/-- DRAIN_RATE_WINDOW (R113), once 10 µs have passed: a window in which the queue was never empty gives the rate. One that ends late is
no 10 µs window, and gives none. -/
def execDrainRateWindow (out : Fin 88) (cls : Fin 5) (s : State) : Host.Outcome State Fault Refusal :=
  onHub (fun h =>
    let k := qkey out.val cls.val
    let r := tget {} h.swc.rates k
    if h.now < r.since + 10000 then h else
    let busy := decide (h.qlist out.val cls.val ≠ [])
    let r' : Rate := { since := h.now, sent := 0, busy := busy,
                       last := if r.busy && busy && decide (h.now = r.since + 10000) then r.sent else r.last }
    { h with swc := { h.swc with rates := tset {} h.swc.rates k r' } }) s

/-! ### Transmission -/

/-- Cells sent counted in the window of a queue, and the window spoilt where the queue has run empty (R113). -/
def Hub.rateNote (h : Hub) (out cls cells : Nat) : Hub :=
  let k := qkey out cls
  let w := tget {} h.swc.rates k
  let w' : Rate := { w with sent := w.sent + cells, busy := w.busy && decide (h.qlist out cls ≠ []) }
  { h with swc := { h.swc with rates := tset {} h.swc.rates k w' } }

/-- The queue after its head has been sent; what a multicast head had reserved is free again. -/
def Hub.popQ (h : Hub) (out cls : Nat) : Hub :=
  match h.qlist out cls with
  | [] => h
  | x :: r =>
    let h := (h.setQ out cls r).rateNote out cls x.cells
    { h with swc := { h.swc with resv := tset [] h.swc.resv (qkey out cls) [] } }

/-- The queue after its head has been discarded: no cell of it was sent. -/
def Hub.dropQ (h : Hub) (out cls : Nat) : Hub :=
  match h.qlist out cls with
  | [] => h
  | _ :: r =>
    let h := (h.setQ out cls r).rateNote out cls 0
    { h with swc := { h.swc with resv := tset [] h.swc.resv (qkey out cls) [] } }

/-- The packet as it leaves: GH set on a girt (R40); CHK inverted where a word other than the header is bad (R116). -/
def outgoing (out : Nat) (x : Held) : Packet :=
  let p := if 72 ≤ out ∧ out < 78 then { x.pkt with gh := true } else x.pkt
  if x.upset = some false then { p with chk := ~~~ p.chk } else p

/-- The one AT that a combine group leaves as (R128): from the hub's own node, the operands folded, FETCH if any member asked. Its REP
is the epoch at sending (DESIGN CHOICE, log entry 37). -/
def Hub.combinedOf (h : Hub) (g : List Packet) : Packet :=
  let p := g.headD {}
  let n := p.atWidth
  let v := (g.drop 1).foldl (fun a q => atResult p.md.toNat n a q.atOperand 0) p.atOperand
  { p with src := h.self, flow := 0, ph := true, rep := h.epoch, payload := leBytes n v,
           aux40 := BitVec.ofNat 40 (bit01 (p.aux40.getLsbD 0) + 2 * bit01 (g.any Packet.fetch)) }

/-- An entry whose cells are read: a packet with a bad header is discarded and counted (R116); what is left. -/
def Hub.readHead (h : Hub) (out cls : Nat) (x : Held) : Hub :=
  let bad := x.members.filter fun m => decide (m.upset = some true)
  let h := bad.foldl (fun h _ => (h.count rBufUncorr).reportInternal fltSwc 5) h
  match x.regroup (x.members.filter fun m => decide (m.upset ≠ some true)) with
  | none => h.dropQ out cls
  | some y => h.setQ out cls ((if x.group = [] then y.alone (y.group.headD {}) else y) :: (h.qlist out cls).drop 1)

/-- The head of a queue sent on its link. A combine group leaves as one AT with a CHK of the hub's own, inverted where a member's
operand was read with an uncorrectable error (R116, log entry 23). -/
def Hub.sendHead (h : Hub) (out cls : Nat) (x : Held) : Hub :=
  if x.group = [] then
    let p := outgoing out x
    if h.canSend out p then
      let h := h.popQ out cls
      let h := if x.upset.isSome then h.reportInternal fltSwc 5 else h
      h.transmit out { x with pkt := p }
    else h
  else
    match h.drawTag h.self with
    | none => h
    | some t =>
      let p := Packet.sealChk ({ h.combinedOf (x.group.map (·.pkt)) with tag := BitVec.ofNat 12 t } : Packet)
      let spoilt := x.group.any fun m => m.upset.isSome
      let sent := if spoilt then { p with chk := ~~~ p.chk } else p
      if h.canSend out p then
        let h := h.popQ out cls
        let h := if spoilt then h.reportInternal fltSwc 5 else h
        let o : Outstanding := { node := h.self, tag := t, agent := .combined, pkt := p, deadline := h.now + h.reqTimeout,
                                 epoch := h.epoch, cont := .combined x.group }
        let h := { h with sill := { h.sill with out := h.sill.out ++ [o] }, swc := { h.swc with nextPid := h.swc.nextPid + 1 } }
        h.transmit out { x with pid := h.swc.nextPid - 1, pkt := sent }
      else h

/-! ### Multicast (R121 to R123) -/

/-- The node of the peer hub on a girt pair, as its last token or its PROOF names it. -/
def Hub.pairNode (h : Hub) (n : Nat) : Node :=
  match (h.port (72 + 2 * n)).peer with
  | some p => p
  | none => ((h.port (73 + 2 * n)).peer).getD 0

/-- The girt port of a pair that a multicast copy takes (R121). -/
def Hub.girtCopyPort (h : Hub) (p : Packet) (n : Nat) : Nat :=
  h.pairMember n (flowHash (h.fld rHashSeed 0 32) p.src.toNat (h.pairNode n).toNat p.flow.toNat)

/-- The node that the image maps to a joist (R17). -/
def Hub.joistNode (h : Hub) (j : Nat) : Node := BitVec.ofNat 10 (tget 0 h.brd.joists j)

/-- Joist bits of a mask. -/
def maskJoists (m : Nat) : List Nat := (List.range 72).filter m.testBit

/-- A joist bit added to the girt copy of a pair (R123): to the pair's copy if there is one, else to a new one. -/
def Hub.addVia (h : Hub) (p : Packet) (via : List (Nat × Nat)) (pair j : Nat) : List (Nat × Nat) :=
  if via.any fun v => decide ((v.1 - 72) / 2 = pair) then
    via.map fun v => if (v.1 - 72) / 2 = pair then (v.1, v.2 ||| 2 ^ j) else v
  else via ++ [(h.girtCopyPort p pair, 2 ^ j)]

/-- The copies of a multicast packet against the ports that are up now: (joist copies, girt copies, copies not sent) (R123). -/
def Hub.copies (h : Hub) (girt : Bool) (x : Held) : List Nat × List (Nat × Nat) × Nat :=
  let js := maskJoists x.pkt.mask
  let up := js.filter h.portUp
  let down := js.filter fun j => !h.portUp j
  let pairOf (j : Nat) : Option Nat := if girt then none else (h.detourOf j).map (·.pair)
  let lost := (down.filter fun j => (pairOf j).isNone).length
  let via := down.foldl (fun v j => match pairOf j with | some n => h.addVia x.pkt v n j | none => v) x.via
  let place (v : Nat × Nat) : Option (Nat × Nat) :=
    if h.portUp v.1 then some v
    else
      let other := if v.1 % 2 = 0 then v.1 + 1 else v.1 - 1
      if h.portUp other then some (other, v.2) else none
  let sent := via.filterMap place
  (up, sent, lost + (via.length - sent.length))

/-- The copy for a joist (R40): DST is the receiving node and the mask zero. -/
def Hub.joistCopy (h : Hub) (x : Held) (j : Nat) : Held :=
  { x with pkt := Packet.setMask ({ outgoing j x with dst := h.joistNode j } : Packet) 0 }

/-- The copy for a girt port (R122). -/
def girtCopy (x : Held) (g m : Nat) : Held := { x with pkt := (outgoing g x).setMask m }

---

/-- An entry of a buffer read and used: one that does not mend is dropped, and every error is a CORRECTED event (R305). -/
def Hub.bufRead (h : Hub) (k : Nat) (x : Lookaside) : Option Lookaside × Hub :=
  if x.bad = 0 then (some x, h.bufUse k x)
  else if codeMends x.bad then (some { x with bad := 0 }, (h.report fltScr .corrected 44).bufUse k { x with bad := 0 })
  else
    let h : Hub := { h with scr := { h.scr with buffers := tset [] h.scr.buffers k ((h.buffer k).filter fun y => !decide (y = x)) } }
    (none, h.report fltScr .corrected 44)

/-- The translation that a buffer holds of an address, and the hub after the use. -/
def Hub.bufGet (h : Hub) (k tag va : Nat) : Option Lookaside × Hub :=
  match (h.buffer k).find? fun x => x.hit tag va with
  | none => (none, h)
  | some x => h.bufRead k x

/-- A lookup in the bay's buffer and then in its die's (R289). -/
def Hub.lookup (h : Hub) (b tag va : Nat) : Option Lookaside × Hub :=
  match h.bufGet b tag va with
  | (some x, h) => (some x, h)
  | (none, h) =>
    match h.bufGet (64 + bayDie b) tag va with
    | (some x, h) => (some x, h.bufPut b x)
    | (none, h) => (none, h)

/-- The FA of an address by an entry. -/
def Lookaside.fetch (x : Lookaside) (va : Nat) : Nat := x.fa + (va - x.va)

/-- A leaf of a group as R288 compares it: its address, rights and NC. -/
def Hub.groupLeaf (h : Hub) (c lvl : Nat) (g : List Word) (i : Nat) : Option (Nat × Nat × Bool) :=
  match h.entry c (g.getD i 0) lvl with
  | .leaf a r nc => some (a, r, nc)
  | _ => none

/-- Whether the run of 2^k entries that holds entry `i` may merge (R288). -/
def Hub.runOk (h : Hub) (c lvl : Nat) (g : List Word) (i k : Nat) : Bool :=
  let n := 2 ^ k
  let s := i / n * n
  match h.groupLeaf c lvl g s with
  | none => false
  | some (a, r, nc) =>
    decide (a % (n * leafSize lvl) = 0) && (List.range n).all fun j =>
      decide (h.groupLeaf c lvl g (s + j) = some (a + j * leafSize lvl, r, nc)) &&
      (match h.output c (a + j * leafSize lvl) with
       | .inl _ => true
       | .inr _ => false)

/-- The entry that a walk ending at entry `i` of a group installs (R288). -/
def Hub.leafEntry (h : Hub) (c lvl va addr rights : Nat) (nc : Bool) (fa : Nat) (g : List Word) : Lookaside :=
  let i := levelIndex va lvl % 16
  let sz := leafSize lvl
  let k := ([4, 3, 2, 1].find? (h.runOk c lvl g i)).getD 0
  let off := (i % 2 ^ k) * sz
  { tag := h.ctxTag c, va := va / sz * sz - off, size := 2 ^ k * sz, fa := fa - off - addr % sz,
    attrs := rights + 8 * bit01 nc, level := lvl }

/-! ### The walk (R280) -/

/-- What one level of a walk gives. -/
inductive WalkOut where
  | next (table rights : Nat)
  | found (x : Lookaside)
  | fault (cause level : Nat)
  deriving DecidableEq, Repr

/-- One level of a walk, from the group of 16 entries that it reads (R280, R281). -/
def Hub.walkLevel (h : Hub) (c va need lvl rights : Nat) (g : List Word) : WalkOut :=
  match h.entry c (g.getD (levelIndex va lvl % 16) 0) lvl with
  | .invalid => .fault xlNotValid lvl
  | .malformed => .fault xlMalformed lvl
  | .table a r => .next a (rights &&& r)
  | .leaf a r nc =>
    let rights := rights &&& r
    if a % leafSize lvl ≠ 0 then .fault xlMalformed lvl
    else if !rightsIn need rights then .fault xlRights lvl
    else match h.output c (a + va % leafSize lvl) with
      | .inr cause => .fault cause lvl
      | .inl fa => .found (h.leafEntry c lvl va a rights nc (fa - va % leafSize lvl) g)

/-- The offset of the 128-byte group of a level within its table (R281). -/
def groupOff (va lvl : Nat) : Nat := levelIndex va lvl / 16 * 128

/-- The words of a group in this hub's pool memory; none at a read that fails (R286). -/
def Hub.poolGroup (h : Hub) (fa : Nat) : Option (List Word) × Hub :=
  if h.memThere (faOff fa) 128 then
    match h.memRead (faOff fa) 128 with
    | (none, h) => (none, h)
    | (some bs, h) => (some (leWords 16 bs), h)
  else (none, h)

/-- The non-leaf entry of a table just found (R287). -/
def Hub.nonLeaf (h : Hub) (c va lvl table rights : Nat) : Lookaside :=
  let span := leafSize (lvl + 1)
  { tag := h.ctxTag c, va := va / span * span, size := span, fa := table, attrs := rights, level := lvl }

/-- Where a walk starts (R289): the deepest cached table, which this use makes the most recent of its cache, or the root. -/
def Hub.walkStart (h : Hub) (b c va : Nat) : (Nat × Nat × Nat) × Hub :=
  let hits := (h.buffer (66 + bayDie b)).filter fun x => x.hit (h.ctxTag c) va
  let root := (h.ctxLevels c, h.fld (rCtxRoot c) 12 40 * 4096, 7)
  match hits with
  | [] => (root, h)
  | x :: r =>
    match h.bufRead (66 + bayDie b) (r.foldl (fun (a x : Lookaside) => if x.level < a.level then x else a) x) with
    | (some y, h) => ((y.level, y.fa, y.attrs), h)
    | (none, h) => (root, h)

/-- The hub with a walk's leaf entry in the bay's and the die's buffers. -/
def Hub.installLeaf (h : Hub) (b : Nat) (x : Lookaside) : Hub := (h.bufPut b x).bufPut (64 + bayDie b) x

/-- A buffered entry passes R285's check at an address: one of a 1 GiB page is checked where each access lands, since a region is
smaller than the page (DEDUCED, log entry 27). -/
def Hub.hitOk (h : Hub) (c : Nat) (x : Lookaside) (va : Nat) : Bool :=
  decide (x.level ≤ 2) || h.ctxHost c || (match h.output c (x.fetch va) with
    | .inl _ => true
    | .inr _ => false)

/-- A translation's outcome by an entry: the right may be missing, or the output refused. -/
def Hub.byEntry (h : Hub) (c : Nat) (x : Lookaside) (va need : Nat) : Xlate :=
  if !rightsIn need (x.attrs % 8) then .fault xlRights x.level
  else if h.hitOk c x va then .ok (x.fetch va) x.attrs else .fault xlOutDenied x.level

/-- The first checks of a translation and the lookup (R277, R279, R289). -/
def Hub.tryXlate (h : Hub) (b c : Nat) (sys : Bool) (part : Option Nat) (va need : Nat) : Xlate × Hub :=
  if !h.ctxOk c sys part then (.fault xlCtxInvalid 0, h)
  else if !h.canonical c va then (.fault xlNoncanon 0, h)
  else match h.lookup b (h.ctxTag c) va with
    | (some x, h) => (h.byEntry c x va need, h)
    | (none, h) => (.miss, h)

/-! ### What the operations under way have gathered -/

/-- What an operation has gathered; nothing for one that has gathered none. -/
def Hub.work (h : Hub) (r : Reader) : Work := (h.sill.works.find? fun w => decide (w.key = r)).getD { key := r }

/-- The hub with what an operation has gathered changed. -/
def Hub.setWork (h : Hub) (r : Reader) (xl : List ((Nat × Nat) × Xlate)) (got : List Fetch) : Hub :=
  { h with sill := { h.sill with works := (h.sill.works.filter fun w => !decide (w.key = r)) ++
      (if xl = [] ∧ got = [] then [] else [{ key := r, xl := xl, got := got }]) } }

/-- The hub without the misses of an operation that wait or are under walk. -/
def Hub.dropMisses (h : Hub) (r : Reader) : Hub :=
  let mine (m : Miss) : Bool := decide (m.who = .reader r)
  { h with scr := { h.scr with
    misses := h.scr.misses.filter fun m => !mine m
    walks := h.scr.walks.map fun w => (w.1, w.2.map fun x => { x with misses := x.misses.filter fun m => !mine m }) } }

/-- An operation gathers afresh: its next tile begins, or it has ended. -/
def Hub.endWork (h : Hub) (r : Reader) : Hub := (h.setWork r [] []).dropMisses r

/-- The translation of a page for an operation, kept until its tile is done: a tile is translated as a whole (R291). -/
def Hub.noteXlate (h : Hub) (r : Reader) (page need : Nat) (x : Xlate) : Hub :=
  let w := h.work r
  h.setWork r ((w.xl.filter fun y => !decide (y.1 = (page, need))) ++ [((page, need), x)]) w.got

* * *

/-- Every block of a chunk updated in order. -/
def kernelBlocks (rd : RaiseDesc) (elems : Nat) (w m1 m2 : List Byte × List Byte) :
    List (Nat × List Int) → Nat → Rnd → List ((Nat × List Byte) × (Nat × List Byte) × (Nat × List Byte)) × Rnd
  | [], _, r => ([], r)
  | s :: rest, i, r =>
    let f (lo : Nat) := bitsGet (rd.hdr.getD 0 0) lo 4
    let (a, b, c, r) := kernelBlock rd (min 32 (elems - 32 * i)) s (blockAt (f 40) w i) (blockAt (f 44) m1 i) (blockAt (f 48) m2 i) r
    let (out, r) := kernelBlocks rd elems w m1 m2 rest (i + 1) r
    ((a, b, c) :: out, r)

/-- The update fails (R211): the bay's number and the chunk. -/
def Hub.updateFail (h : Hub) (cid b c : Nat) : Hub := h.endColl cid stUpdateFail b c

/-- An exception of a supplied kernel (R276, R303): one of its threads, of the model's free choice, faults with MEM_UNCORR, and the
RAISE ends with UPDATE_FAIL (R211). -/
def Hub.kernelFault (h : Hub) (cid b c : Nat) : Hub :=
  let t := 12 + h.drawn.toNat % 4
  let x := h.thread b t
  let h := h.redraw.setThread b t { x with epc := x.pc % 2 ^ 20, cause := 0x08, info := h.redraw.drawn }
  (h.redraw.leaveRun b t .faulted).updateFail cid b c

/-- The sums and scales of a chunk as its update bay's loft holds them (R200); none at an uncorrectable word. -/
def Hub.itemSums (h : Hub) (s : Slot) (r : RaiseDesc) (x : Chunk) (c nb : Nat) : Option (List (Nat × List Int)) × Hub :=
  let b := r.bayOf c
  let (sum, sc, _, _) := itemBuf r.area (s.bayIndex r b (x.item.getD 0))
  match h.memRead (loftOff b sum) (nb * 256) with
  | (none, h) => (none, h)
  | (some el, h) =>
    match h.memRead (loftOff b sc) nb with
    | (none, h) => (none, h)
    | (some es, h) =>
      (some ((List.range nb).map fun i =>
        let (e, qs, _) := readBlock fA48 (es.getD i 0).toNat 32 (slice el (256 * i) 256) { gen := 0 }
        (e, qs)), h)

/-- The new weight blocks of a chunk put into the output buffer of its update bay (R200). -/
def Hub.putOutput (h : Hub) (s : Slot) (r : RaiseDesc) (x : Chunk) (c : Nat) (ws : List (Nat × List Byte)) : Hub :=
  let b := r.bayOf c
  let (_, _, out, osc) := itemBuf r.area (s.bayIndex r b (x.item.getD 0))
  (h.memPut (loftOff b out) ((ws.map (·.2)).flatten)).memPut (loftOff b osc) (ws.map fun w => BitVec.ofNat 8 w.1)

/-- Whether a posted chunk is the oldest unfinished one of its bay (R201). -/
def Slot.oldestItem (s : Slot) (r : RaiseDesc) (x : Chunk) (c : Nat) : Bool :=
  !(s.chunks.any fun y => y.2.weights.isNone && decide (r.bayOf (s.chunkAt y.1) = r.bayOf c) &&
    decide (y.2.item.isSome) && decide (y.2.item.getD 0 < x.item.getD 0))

• **What to produce**: Give an exact copy of the lines above from the line with "((a, b, c) :: out, r)" up to and including the line with "uncorrectable word. -/", and leave everything else out.

• **Completed task**:
    ((a, b, c) :: out, r)

/-- The update fails (R211): the bay's number and the chunk. -/
def Hub.updateFail (h : Hub) (cid b c : Nat) : Hub := h.endColl cid stUpdateFail b c

/-- An exception of a supplied kernel (R276, R303): one of its threads, of the model's free choice, faults with MEM_UNCORR, and the
RAISE ends with UPDATE_FAIL (R211). -/
def Hub.kernelFault (h : Hub) (cid b c : Nat) : Hub :=
  let t := 12 + h.drawn.toNat % 4
  let x := h.thread b t
  let h := h.redraw.setThread b t { x with epc := x.pc % 2 ^ 20, cause := 0x08, info := h.redraw.drawn }
  (h.redraw.leaveRun b t .faulted).updateFail cid b c

/-- The sums and scales of a chunk as its update bay's loft holds them (R200); none at an uncorrectable word. -/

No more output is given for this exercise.